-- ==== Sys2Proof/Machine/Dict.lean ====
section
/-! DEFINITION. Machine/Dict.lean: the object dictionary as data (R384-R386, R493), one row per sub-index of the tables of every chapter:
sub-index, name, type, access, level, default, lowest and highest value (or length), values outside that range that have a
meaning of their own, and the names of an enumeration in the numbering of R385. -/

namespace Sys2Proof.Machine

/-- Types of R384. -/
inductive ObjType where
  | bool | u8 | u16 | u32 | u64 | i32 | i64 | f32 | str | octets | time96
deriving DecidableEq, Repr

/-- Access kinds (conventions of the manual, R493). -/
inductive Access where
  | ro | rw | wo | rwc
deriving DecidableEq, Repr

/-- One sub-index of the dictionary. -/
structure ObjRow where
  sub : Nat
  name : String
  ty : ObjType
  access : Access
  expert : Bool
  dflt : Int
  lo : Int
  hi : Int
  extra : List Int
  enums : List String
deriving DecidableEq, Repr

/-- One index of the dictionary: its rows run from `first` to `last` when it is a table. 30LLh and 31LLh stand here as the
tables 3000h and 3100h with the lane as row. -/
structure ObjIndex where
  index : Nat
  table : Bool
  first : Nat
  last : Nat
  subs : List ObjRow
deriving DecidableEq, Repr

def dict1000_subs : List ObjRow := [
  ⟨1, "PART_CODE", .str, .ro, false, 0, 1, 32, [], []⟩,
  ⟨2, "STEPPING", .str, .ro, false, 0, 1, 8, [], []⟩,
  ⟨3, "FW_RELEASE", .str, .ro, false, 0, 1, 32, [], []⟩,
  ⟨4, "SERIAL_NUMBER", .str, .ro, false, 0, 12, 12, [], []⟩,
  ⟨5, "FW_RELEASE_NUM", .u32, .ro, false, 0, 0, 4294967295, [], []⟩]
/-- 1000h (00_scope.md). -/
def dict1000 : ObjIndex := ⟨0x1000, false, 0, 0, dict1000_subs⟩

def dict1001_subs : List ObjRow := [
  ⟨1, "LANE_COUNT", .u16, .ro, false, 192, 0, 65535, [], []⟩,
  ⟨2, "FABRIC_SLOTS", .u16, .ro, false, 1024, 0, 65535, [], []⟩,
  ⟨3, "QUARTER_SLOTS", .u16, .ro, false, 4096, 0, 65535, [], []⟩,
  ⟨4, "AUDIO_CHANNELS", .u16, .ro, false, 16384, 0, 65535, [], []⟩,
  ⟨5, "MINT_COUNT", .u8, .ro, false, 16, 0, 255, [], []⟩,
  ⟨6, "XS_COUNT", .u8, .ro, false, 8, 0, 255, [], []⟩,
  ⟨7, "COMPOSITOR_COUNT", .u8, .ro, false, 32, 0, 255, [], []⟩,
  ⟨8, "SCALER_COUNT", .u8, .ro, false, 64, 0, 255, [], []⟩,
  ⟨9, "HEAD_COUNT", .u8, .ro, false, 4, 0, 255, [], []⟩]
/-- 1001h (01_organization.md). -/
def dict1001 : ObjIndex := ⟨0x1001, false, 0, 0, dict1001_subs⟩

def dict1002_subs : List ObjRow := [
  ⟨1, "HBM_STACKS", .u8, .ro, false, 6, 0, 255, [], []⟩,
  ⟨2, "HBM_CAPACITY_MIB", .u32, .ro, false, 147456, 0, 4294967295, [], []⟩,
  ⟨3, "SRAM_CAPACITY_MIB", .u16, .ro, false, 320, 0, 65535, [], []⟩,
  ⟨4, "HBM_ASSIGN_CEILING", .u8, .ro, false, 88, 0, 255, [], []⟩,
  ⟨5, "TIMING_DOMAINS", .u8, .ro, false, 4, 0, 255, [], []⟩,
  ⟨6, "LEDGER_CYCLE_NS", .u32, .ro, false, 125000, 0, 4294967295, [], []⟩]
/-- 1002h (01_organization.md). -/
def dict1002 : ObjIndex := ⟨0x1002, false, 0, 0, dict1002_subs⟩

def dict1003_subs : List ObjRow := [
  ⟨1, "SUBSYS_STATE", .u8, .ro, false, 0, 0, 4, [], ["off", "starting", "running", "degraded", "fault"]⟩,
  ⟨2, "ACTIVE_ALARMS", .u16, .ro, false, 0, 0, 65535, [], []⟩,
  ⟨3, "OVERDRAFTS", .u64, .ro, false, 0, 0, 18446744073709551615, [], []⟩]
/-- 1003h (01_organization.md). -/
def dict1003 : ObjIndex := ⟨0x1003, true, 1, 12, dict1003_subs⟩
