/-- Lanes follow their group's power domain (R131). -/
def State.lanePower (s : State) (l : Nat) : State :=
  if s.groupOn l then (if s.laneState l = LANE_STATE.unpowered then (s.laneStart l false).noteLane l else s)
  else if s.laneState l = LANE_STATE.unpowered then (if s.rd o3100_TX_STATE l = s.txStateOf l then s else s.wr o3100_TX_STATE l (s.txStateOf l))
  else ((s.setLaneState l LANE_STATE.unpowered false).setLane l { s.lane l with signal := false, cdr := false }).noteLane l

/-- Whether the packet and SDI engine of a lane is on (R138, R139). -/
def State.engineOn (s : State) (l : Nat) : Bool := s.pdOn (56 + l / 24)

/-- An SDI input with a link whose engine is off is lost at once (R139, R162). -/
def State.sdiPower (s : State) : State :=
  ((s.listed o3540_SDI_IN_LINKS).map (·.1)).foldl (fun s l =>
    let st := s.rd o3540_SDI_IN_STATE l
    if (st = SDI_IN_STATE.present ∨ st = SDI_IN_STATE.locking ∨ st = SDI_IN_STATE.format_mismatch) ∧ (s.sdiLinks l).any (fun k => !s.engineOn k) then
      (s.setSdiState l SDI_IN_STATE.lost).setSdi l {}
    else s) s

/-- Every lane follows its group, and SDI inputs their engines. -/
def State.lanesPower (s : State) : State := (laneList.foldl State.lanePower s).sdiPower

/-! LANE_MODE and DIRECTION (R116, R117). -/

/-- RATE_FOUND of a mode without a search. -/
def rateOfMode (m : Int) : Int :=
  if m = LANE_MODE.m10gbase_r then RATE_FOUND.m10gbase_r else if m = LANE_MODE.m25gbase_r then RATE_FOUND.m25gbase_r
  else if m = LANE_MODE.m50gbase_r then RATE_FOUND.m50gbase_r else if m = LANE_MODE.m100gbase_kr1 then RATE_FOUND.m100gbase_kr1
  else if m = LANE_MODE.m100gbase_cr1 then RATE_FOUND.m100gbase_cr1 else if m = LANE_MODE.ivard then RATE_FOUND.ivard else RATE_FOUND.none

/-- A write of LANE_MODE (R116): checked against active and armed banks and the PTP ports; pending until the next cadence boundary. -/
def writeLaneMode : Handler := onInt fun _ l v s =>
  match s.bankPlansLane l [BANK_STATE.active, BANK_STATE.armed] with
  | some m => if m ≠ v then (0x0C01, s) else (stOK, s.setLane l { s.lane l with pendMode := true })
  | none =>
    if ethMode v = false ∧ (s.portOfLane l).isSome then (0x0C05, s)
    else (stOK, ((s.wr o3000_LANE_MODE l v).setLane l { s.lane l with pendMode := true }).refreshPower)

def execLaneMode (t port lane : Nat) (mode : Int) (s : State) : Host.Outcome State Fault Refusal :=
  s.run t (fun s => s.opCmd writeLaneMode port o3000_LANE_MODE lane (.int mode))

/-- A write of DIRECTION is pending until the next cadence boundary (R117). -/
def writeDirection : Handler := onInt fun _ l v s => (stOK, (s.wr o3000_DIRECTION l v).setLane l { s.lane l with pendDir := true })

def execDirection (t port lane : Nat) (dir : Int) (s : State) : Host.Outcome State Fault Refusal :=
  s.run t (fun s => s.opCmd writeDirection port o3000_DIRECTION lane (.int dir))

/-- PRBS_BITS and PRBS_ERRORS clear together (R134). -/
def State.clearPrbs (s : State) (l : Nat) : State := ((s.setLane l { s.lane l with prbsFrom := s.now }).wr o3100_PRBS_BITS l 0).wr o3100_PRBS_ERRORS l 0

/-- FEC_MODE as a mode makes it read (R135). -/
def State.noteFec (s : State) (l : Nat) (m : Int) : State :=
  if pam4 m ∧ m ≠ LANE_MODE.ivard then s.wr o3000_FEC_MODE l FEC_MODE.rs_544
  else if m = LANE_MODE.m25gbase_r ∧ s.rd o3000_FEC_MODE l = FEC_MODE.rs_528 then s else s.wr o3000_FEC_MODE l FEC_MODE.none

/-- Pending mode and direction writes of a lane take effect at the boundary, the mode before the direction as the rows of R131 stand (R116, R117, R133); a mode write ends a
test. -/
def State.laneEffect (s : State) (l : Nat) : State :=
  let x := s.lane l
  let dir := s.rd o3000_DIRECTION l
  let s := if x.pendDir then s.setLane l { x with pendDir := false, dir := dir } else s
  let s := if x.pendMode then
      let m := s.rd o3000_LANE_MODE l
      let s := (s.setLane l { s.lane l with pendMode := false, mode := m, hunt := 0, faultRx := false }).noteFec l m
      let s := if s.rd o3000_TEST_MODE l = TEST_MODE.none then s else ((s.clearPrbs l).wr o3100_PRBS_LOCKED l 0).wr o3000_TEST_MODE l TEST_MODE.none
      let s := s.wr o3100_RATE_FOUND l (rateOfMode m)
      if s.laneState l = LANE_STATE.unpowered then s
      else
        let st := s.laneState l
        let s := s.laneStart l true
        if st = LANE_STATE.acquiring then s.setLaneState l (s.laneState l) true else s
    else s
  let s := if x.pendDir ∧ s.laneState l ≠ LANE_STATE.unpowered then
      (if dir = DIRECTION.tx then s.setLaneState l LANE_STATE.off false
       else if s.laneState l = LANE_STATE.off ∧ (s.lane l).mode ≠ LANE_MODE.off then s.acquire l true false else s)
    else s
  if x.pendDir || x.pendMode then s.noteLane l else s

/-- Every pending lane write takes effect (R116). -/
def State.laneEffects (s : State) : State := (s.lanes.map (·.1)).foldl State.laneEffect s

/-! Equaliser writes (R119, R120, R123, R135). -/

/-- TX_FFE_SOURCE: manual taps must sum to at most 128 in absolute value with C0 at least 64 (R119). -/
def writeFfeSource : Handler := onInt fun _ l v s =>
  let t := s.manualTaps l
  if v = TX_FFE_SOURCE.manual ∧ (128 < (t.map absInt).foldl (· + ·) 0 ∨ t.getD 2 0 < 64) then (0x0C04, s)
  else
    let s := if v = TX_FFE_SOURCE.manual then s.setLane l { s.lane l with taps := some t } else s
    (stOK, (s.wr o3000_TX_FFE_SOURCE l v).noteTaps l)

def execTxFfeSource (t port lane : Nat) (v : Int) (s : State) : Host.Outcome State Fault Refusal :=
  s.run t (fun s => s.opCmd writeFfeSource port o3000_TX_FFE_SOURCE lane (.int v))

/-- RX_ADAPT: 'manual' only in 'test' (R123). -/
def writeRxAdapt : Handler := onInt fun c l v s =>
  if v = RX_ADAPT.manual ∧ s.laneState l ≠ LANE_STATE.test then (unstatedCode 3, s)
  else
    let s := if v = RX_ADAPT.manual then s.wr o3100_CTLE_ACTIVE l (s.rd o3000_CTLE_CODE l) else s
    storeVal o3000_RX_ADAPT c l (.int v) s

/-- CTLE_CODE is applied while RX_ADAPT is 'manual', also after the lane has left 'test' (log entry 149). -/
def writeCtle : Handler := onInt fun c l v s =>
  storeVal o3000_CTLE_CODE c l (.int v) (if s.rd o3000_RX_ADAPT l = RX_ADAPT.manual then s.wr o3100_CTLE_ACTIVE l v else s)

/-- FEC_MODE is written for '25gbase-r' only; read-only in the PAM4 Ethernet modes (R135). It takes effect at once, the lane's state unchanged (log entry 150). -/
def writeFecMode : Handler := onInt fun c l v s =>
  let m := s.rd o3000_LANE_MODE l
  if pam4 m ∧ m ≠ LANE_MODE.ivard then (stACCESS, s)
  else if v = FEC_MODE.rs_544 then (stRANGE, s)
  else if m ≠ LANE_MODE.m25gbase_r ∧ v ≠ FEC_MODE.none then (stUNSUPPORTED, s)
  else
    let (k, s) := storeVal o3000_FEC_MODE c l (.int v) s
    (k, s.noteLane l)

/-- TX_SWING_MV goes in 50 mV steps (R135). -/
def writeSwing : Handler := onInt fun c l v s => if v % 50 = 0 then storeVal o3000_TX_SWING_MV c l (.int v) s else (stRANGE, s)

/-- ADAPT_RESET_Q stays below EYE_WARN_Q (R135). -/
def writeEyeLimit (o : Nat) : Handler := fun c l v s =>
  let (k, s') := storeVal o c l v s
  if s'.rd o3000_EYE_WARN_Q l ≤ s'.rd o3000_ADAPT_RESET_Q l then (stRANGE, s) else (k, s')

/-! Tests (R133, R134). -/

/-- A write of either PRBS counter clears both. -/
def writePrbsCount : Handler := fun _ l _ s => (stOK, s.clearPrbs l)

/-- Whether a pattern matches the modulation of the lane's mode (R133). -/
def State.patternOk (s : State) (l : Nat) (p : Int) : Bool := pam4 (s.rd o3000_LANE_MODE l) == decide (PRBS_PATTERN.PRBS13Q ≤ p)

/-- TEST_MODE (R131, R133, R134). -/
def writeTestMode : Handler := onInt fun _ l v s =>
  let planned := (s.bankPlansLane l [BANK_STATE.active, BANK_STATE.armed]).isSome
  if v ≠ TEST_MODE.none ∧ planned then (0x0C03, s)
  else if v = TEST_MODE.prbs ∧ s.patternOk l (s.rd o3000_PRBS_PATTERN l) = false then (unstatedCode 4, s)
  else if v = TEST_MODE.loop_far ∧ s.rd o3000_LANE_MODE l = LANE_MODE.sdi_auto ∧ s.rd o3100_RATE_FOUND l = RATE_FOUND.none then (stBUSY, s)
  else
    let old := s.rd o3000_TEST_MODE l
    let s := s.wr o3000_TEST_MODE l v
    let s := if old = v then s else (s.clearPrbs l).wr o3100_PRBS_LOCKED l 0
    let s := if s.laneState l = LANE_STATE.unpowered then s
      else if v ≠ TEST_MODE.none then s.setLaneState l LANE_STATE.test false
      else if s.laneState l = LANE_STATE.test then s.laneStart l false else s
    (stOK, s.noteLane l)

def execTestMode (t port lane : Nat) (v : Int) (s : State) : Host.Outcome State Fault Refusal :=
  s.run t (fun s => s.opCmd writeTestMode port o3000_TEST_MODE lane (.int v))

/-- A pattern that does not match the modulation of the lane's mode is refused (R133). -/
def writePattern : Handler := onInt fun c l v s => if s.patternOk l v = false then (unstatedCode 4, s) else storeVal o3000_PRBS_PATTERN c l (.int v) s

* * *

## Your assignment
Reproduce, exactly as they stand in the data above, the lines from the one that holds "def dict1000 : ObjIndex" to the one that holds "(R138, R139). -/", inclusive.

## Written solution
def dict1000 : ObjIndex := ⟨0x1000, false, 0, 0, dict1000_subs⟩

def dict1001_subs : List ObjRow := [
  ⟨1, "LANE_COUNT", .u16, .ro, false, 192, 0, 65535, [], []⟩,
  ⟨2, "FABRIC_SLOTS", .u16, .ro, false, 1024, 0, 65535, [], []⟩,
  ⟨3, "QUARTER_SLOTS", .u16, .ro, false, 4096, 0, 65535, [], []⟩,
  ⟨4, "AUDIO_CHANNELS", .u16, .ro, false, 16384, 0, 65535, [], []⟩,
  ⟨5, "MINT_COUNT", .u8, .ro, false, 16, 0, 255, [], []⟩,
  ⟨6, "XS_COUNT", .u8, .ro, false, 8, 0, 255, [], []⟩,
  ⟨7, "COMPOSITOR_COUNT", .u8, .ro, false, 32, 0, 255, [], []⟩,
  ⟨8, "SCALER_COUNT", .u8, .ro, false, 64, 0, 255, [], []⟩,
  ⟨9, "HEAD_COUNT", .u8, .ro, false, 4, 0, 255, [], []⟩]
/-- 1001h (01_organization.md). -/
def dict1001 : ObjIndex := ⟨0x1001, false, 0, 0, dict1001_subs⟩

def dict1002_subs : List ObjRow := [
  ⟨1, "HBM_STACKS", .u8, .ro, false, 6, 0, 255, [], []⟩,
  ⟨2, "HBM_CAPACITY_MIB", .u32, .ro, false, 147456, 0, 4294967295, [], []⟩,
  ⟨3, "SRAM_CAPACITY_MIB", .u16, .ro, false, 320, 0, 65535, [], []⟩,
  ⟨4, "HBM_ASSIGN_CEILING", .u8, .ro, false, 88, 0, 255, [], []⟩,
  ⟨5, "TIMING_DOMAINS", .u8, .ro, false, 4, 0, 255, [], []⟩,
  ⟨6, "LEDGER_CYCLE_NS", .u32, .ro, false, 125000, 0, 4294967295, [], []⟩]
/-- 1002h (01_organization.md). -/
def dict1002 : ObjIndex := ⟨0x1002, false, 0, 0, dict1002_subs⟩

def dict1003_subs : List ObjRow := [
  ⟨1, "SUBSYS_STATE", .u8, .ro, false, 0, 0, 4, [], ["off", "starting", "running", "degraded", "fault"]⟩,
  ⟨2, "ACTIVE_ALARMS", .u16, .ro, false, 0, 0, 65535, [], []⟩,
  ⟨3, "OVERDRAFTS", .u64, .ro, false, 0, 0, 18446744073709551615, [], []⟩]
/-- 1003h (01_organization.md). -/
def dict1003 : ObjIndex := ⟨0x1003, true, 1, 12, dict1003_subs⟩
/-- Lanes follow their group's power domain (R131). -/
def State.lanePower (s : State) (l : Nat) : State :=
  if s.groupOn l then (if s.laneState l = LANE_STATE.unpowered then (s.laneStart l false).noteLane l else s)
  else if s.laneState l = LANE_STATE.unpowered then (if s.rd o3100_TX_STATE l = s.txStateOf l then s else s.wr o3100_TX_STATE l (s.txStateOf l))
  else ((s.setLaneState l LANE_STATE.unpowered false).setLane l { s.lane l with signal := false, cdr := false }).noteLane l

/-- Whether the packet and SDI engine of a lane is on (R138, R139). -/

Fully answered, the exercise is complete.